/-! ## Recall (10 section 10.2) -/

/-- R174: the fourth block read ends step 1: with a valid block the configuration is active and the header is read
next; otherwise recall ends in the NOMAP state, the clock 0 UNSYNCED and advancing, the result INVALID. The lock stays
clear either way. Each field of the configuration stands in the four reads where Table 2.12(4) places it.

What step 1 judges: the first block read answered FAULT, at the offset of its first byte, otherwise the block by R51. And
R51, R52: what validation rejects: `bad` says which field of the block fails its check of Table 3.3(1), `order` is the order
of the checks; the failing field offset is that of the first check that fails. That an FFh followed by another string byte
fails at the FFh's own position is the model's reading of the table (notes/assumptions/27.md). -/
def Obligations.RecallStepOneFindsTheConfiguration : Prop :=
  (∀ (s : State) (addr : Nat) (k : Recall) (b : MemAnswer), s.grant = some (.recallRead (.block 3) addr 256) →
     addr + 256 ≤ 0x100000 → s.tables.mode = .recalling → s.tables.recalling = some k →
     let u := s.tables
     let last := match b with | .ok => some (s.mem.takeBytes addr 256).1 | .fault => none
     ∃ t, exec (.recallReadComplete b) s = .next t ∧ t.grant = none ∧ t.tables.lock = u.lock ∧
       match recallBlock (k.got ++ [last]) with
       | .ok c =>
         t.tables.active = some c ∧ t.tables.mode = .recalling ∧
           t.tables.recalling = some { todo := [.header], got := [], resumed := false } ∧
           t.tables.writer.applyResult = .applied ∧ t.tables.writer.headerGen = c.generation
       | .error o =>
         t.tables.active = u.active ∧ t.tables.mode = .running ∧ t.tables.recalling = none ∧ t.tables.clock = 0 ∧
           t.tables.synced = false ∧ t.tables.advancing = true ∧ t.tables.writer.applyResult = .invalid ∧
           t.tables.writer.failOffset = BitVec.ofNat 16 o ∧ t.tables.writer.attn = u.writer.attn) ∧
  (∀ (g : Got) (i : Nat), g[i]? = some none → (∀ j, j < i → ∃ l, g[j]? = some (some l)) →
     recallBlock g = .error (0x100 * i)) ∧
  (∀ k l m n : List Byte,
     recallBlock [some k, some l, some m, some n] =
       match validate (k ++ l ++ m ++ n) with
       | some o => .error o
       | none => .ok (parseBlock (k ++ l ++ m ++ n))) ∧
  (∀ bytes : List Byte, (parseBlock bytes).Carries bytes) ∧
  ∀ bytes : List Byte,
    let b8 (o : Nat) : Nat := (byteAt bytes o).toNat
    let b16 (o : Nat) : Nat := (word16At bytes o).toNat
    let b32 (o : Nat) : Nat := (word32At bytes o).toNat
    let out (lo hi n : Nat) : Prop := n < lo ∨ hi < n
    let meet (x y : Nat × Nat) : Prop := x.1 < y.1 + y.2 ∧ y.1 < x.1 + x.2
    let placed (x : Nat × Nat) : Prop :=
      x.1 < 0x1000000 ∧ x.1 % x.2 = 0 ∧ x.1 + x.2 ≤ 0x100000 ∧ ¬ meet x (0, 0x400)
    let area (k : Fin 7) : Nat × Nat :=
      (b32 (0x10 + 4 * k.val), [0x400, 0x200, 0x1000, 0x80, 0x100, 0x40, 0x4000].getD k.val 0)
    let code (n : Fin 8) : Nat := b8 (0x44 + 8 * n.val)
    let region (n : Fin 8) : Nat × Nat := (b32 (0x40 + 8 * n.val), 0x80 * 2 ^ code n)
    let present (c : Cab) : Prop := b8 (0x100 + 16 * c.val) = 1
    let string (c : Cab) (p : Pos) : Nat := b8 (0x105 + 16 * c.val + p.val)
    let stringOk (c : Cab) (p : Pos) : Prop :=
      (string c p = 0xFF ∧ ∀ q, p ≤ q → string c q = 0xFF) ∨
        (string c p < 0x80 ∧ ∀ d q, present d → d < c ∨ (d = c ∧ q < p) → string d q ≠ string c p)
    let bad (o : Nat) : Prop :=
      (o = 0 ∧ b8 0 ≠ 1) ∨ (o = 6 ∧ 1 < b8 6) ∨ (o = 7 ∧ 3 < b8 7) ∨
        (∃ k : Fin 7, o = 0x10 + 4 * k.val ∧ ¬ (placed (area k) ∧ ∀ j, j < k → ¬ meet (area j) (area k))) ∨
        (∃ n : Fin 8, o = 0x44 + 8 * n.val ∧ 12 < code n) ∨
        (∃ n : Fin 8, o = 0x40 + 8 * n.val ∧ code n ≠ 0 ∧
          ¬ (placed (region n) ∧ (∀ k, ¬ meet (area k) (region n)) ∧
            ∀ m, m < n → code m ≠ 0 → ¬ meet (region m) (region n))) ∨
        (∃ (n : Fin 8) (j : Fin 3), o = 0x45 + 8 * n.val + j.val ∧ code n ≠ 0 ∧ 3 < b8 o) ∨
        (o = 0x80 ∧ out 2 120 (b16 o)) ∨ (o = 0x82 ∧ out 5 600 (b16 o)) ∨ (o = 0x84 ∧ out 10 1440 (b16 o)) ∨
        (o = 0x86 ∧ out 60 3600 (b16 o)) ∨ (o = 0x88 ∧ out (b16 0x86 + 1) 7200 (b16 o)) ∨
        (o = 0x8A ∧ out 10 3600 (b16 o)) ∨ (o = 0x8E ∧ out 1 100 (b8 o)) ∨ (o = 0x92 ∧ b16 o < b16 0x90) ∨
        (o = 0x96 ∧ b16 o < b16 0x94) ∨ (o = 0x99 ∧ b8 o < b8 0x98) ∨ (o = 0x9A ∧ 100 < b8 o) ∨
        (o = 0x9B ∧ b8 0x9A ≤ b8 o) ∨
        (∃ g : Grp, (o = 0xC0 + 8 * g.val ∧ 2 < b8 o) ∨ (o = 0xC1 + 8 * g.val ∧ 50 < b8 o) ∨
          (o = 0xC2 + 8 * g.val ∧ out 1 2 (b8 o))) ∨
        (∃ c : Cab, o = 0x100 + 16 * c.val ∧ 1 < b8 o) ∨
        (∃ c : Cab, present c ∧
          ((o = 0x101 + 16 * c.val ∧ 7 < b8 o) ∨ (o = 0x102 + 16 * c.val ∧ out 10 1000 (b16 o)) ∨
            (∃ p : Pos, o = 0x105 + 16 * c.val + p.val ∧ ¬ stringOk c p) ∨
            (o = 0x104 + 16 * c.val ∧
              out 1 (allPositions.filter fun p => decide (string c p < 0x80)).length (b8 o)))) ∨
        ∃ n : Str, o = 0x300 + 2 * n.val ∧ (∃ c p, present c ∧ string c p = n.val) ∧ out 10 3000 (b16 o)
    let order : List Nat :=
      [0, 6, 7] ++ (List.range 7).map (0x10 + 4 * ·) ++ (List.range 8).map (0x44 + 8 * ·) ++
        (List.range 8).map (0x40 + 8 * ·) ++ (List.range 8).flatMap (fun n => [0x45 + 8 * n, 0x46 + 8 * n, 0x47 + 8 * n]) ++
        [0x80, 0x82, 0x84, 0x86, 0x88, 0x8A, 0x8E, 0x92, 0x96, 0x99, 0x9A, 0x9B] ++
        (List.range 8).flatMap (fun g => [0xC0 + 8 * g, 0xC1 + 8 * g, 0xC2 + 8 * g]) ++
        (List.range 32).map (0x100 + 16 * ·) ++ (List.range 32).flatMap (fun c => [0x101 + 16 * c, 0x102 + 16 * c]) ++
        (List.range 32).flatMap (fun c => (List.range 4).map (0x105 + 16 * c + ·)) ++
        (List.range 32).map (0x104 + 16 * ·) ++ (List.range 128).map (0x300 + 2 * ·)
    (validate bytes = none ↔ ∀ o, ¬ bad o) ∧
      ∀ o, validate bytes = some o ↔ bad o ∧ ∃ l r, order = l ++ o :: r ∧ ∀ x ∈ l, ¬ bad x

++++++++

* _What is required_
Every record must be transcribed precisely, down to the last character.

* _Output for this exercise_
/-! ## Recall (10 section 10.2) -/

/-- R174: the fourth block read ends step 1: with a valid block the configuration is active and the header is read
next; otherwise recall ends in the NOMAP state, the clock 0 UNSYNCED and advancing, the result INVALID. The lock stays
clear either way. Each field of the configuration stands in the four reads where Table 2.12(4) places it.

What step 1 judges: the first block read answered FAULT, at the offset of its first byte, otherwise the block by R51. And
R51, R52: what validation rejects: `bad` says which field of the block fails its check of Table 3.3(1), `order` is the order
of the checks; the failing field offset is that of the first check that fails. That an FFh followed by another string byte
fails at the FFh's own position is the model's reading of the table (notes/assumptions/27.md). -/
def Obligations.RecallStepOneFindsTheConfiguration : Prop :=
  (∀ (s : State) (addr : Nat) (k : Recall) (b : MemAnswer), s.grant = some (.recallRead (.block 3) addr 256) →
     addr + 256 ≤ 0x100000 → s.tables.mode = .recalling → s.tables.recalling = some k →
     let u := s.tables
     let last := match b with | .ok => some (s.mem.takeBytes addr 256).1 | .fault => none
     ∃ t, exec (.recallReadComplete b) s = .next t ∧ t.grant = none ∧ t.tables.lock = u.lock ∧
       match recallBlock (k.got ++ [last]) with
       | .ok c =>
         t.tables.active = some c ∧ t.tables.mode = .recalling ∧
           t.tables.recalling = some { todo := [.header], got := [], resumed := false } ∧
           t.tables.writer.applyResult = .applied ∧ t.tables.writer.headerGen = c.generation
       | .error o =>
         t.tables.active = u.active ∧ t.tables.mode = .running ∧ t.tables.recalling = none ∧ t.tables.clock = 0 ∧
           t.tables.synced = false ∧ t.tables.advancing = true ∧ t.tables.writer.applyResult = .invalid ∧
           t.tables.writer.failOffset = BitVec.ofNat 16 o ∧ t.tables.writer.attn = u.writer.attn) ∧
  (∀ (g : Got) (i : Nat), g[i]? = some none → (∀ j, j < i → ∃ l, g[j]? = some (some l)) →
     recallBlock g = .error (0x100 * i)) ∧
  (∀ k l m n : List Byte,
     recallBlock [some k, some l, some m, some n] =
       match validate (k ++ l ++ m ++ n) with
       | some o => .error o
       | none => .ok (parseBlock (k ++ l ++ m ++ n))) ∧
  (∀ bytes : List Byte, (parseBlock bytes).Carries bytes) ∧
  ∀ bytes : List Byte,
    let b8 (o : Nat) : Nat := (byteAt bytes o).toNat
    let b16 (o : Nat) : Nat := (word16At bytes o).toNat
    let b32 (o : Nat) : Nat := (word32At bytes o).toNat
    let out (lo hi n : Nat) : Prop := n < lo ∨ hi < n
    let meet (x y : Nat × Nat) : Prop := x.1 < y.1 + y.2 ∧ y.1 < x.1 + x.2
    let placed (x : Nat × Nat) : Prop :=
      x.1 < 0x1000000 ∧ x.1 % x.2 = 0 ∧ x.1 + x.2 ≤ 0x100000 ∧ ¬ meet x (0, 0x400)
    let area (k : Fin 7) : Nat × Nat :=
      (b32 (0x10 + 4 * k.val), [0x400, 0x200, 0x1000, 0x80, 0x100, 0x40, 0x4000].getD k.val 0)
    let code (n : Fin 8) : Nat := b8 (0x44 + 8 * n.val)
    let region (n : Fin 8) : Nat × Nat := (b32 (0x40 + 8 * n.val), 0x80 * 2 ^ code n)
    let present (c : Cab) : Prop := b8 (0x100 + 16 * c.val) = 1
    let string (c : Cab) (p : Pos) : Nat := b8 (0x105 + 16 * c.val + p.val)
    let stringOk (c : Cab) (p : Pos) : Prop :=
      (string c p = 0xFF ∧ ∀ q, p ≤ q → string c q = 0xFF) ∨
        (string c p < 0x80 ∧ ∀ d q, present d → d < c ∨ (d = c ∧ q < p) → string d q ≠ string c p)
    let bad (o : Nat) : Prop :=
      (o = 0 ∧ b8 0 ≠ 1) ∨ (o = 6 ∧ 1 < b8 6) ∨ (o = 7 ∧ 3 < b8 7) ∨
        (∃ k : Fin 7, o = 0x10 + 4 * k.val ∧ ¬ (placed (area k) ∧ ∀ j, j < k → ¬ meet (area j) (area k))) ∨
        (∃ n : Fin 8, o = 0x44 + 8 * n.val ∧ 12 < code n) ∨
        (∃ n : Fin 8, o = 0x40 + 8 * n.val ∧ code n ≠ 0 ∧
          ¬ (placed (region n) ∧ (∀ k, ¬ meet (area k) (region n)) ∧
            ∀ m, m < n → code m ≠ 0 → ¬ meet (region m) (region n))) ∨
        (∃ (n : Fin 8) (j : Fin 3), o = 0x45 + 8 * n.val + j.val ∧ code n ≠ 0 ∧ 3 < b8 o) ∨
        (o = 0x80 ∧ out 2 120 (b16 o)) ∨ (o = 0x82 ∧ out 5 600 (b16 o)) ∨ (o = 0x84 ∧ out 10 1440 (b16 o)) ∨
        (o = 0x86 ∧ out 60 3600 (b16 o)) ∨ (o = 0x88 ∧ out (b16 0x86 + 1) 7200 (b16 o)) ∨
        (o = 0x8A ∧ out 10 3600 (b16 o)) ∨ (o = 0x8E ∧ out 1 100 (b8 o)) ∨ (o = 0x92 ∧ b16 o < b16 0x90) ∨
        (o = 0x96 ∧ b16 o < b16 0x94) ∨ (o = 0x99 ∧ b8 o < b8 0x98) ∨ (o = 0x9A ∧ 100 < b8 o) ∨
        (o = 0x9B ∧ b8 0x9A ≤ b8 o) ∨
        (∃ g : Grp, (o = 0xC0 + 8 * g.val ∧ 2 < b8 o) ∨ (o = 0xC1 + 8 * g.val ∧ 50 < b8 o) ∨
          (o = 0xC2 + 8 * g.val ∧ out 1 2 (b8 o))) ∨
        (∃ c : Cab, o = 0x100 + 16 * c.val ∧ 1 < b8 o) ∨
        (∃ c : Cab, present c ∧
          ((o = 0x101 + 16 * c.val ∧ 7 < b8 o) ∨ (o = 0x102 + 16 * c.val ∧ out 10 1000 (b16 o)) ∨
            (∃ p : Pos, o = 0x105 + 16 * c.val + p.val ∧ ¬ stringOk c p) ∨
            (o = 0x104 + 16 * c.val ∧
              out 1 (allPositions.filter fun p => decide (string c p < 0x80)).length (b8 o)))) ∨
        ∃ n : Str, o = 0x300 + 2 * n.val ∧ (∃ c p, present c ∧ string c p = n.val) ∧ out 10 3000 (b16 o)
    let order : List Nat :=
      [0, 6, 7] ++ (List.range 7).map (0x10 + 4 * ·) ++ (List.range 8).map (0x44 + 8 * ·) ++
        (List.range 8).map (0x40 + 8 * ·) ++ (List.range 8).flatMap (fun n => [0x45 + 8 * n, 0x46 + 8 * n, 0x47 + 8 * n]) ++
        [0x80, 0x82, 0x84, 0x86, 0x88, 0x8A, 0x8E, 0x92, 0x96, 0x99, 0x9A, 0x9B] ++
        (List.range 8).flatMap (fun g => [0xC0 + 8 * g, 0xC1 + 8 * g, 0xC2 + 8 * g]) ++
        (List.range 32).map (0x100 + 16 * ·) ++ (List.range 32).flatMap (fun c => [0x101 + 16 * c, 0x102 + 16 * c]) ++
        (List.range 32).flatMap (fun c => (List.range 4).map (0x105 + 16 * c + ·)) ++
        (List.range 32).map (0x104 + 16 * ·) ++ (List.range 128).map (0x300 + 2 * ·)
    (validate bytes = none ↔ ∀ o, ¬ bad o) ∧
      ∀ o, validate bytes = some o ↔ bad o ∧ ∃ l r, order = l ++ o :: r ∧ ∀ x ∈ l, ¬ bad x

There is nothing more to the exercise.